Each robot is not just a student project. NASA evaluates the design and operational data from every competing machine the same way it assesses its own, less frequently built prototypes — a deliberate crowdsourcing of engineering experiments the agency could not conduct at this volume independently. The design choices students make — excavation mechanism configurations, wheel tread patterns, dust mitigation strategies, autonomous navigation approaches — generate documented performance data under controlled simulant conditions.

That data feeds directly into NASA's in-situ resource utilization research program, which is developing the excavation, beneficiation, and transfer systems needed for sustained lunar operations. The relationship between Lunabotics data and Artemis hardware development is not hypothetical: the competition has run annually since 2010, giving NASA 16 consecutive years of comparative design data across hundreds of robot configurations.

"This is truly a win-win situation," Leucht said. "The students get this amazing experience of designing, building, and testing their robots and then competing here at NASA in a lunar-like scenario while NASA gets the opportunity to study all of these different robot designs as they operate in simulated lunar soil."

The multidisciplinary demands are deliberate. Teams must integrate computer programming, mechanical engineering, manufacturing, and systems integration — all within NASA's own systems engineering process, which they are required to follow from design concept through the competition floor. Top finishers gain access to NASA's internship pipeline, connecting student engineers directly to the Artemis workforce.

A $5,500 Robot That Beat Teams Spending Six Times More

The competition's accessibility is a feature, not a footnote. At the 2025 Lunabotics finals, Youngstown State University fielded a team of six senior electrical engineering students and one sophomore with a total build budget of $5,500, against opponents fielding 15-to-30-member teams backed by sponsors including Caterpillar, Boeing, Collins Aerospace, and Vermeer, with budgets of $25,000 to $30,000. The YSU team built its control system around a $5 Arduino microcontroller and finished third overall.

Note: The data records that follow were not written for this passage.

-- ==== Sys2Proof/Syntax.lean ====
section
/-! DEFINITION. The instructions and events of the SK7-384: one constructor for each row of
spec/opcode_table.json, with the operand forms of R24-R36 and R53-R59. -/

namespace Sys2Proof

/-- p0-p11 (R28). -/
abbrev PReg := Fin 12

/-- v0-v127 (R24). -/
abbrev VReg := Fin 128

/-- x0-x63 (R26). -/
abbrev XReg := Fin 64

/-- The guard G (R29): `none` is G = 0, `some n` is G = n + 1. -/
abbrev Guard := Option PReg

/-- An F8 field as a source (R24). -/
inductive Src8
  | v (n : VReg) | o (n : Fin 8) | lr | lit (w : W32) | zero | tid | lane | x (n : XReg)
deriving DecidableEq, Repr

/-- An F8 field as a destination (R24). -/
inductive Dst8
  | v (n : VReg) | o (n : Fin 8) | lr | zero
deriving DecidableEq, Repr

/-- An S5 field (R25). -/
inductive Src5
  | o (n : Fin 8) | lr | lit (w : W32) | zero | one | negOne | fOne | fHalf | tid | x (n : Fin 16)
deriving DecidableEq, Repr

/-- A B9 field (R26). -/
inductive SrcB9
  | imm (i : BitVec 8) | x (n : XReg) | lit32 (w : W32) | lit64 (w : W64) | zero
deriving DecidableEq, Repr

/-- A B7 field (R27). -/
inductive SrcB7
  | x (n : XReg) | imm (n : Fin 64)
deriving DecidableEq, Repr

/-- The register field of SHAPE (R114). -/
inductive VXReg
  | v (n : VReg) | x (n : XReg)
deriving DecidableEq, Repr

/-- A register that can be pending or spilled. -/
inductive RegName
  | v (n : VReg) | x (n : XReg) | o (n : Fin 8) | lr | p (n : PReg)
deriving DecidableEq, Repr

/-- Integer condition codes 0-5 (R50). -/
inductive ICond
  | eq | ne | lt | le | gt | ge
deriving DecidableEq, Repr

/-- Floating condition codes 0-12 (R50). -/
inductive FCond
  | eq | ne | lt | le | gt | ge | un | ord | ltu | leu | gtu | geu | equ
deriving DecidableEq, Repr

/-- Scopes 0-6 (R38, R201). -/
inductive Scope
  | thread | wg | core | cluster | die | device | system
deriving DecidableEq, Repr

/-- Cache hints (R53, R135). -/
inductive Hint
  | default | stream | keep | bypass
deriving DecidableEq, Repr

/-- The OS field of LM (R31). -/
inductive OffSel
  | o (n : Fin 6) | none | lit (w : W32)
deriving DecidableEq, Repr

/-- The memory operand of LM: base, offset selector and IMM4 (R31). -/
structure MemArg where
  xb : XReg
  os : OffSel
  k : BitVec 4
deriving DecidableEq, Repr

/-- ORDER of an ATOM (R53). -/
inductive Order
  | relaxed | acquire | release | acqRel
deriving DecidableEq, Repr

/-- SCOPE, ORDER and hint of an ATOM (R53). -/
structure OrdArg where
  scope : Scope
  order : Order
  hint : Hint
deriving DecidableEq, Repr

/-- T of an LDX with its size (R53, R133). -/
inductive LdxT
  | b1 (d : Dst8) | b2 (d : Dst8) | b4 (d : Dst8) | b8 (v : VReg) | b16 (v : VReg)
deriving DecidableEq, Repr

At that same 2025 competition, the Caterpillar Autonomy Award went to Purdue University, whose team — led by president Sofia Velarde — attempted the competition's full 30-minute round on complete autonomy, without any human input. The robot navigated the simulant arena, excavated material, and deposited it in the designated zone before becoming beached on a rock. Caterpillar and NASA awarded the top autonomy prize regardless, recognizing the significance of attempting full autonomous operation in a competition where most teams relied on manual controls.

Watching Live

All three competition days run 8 a.m. to 6 p.m. ET, Tuesday through Thursday. A live stream is available through NASA's official Lunabotics page. Media access is available on Wednesday, May 20. The competition is open to all institutions of higher learning in the United States and its territories, including community colleges, trade schools, and two-year programs — an eligibility range that reflects NASA's stated goal of building the workforce capable of sustaining operations on the lunar surface before the end of the decade.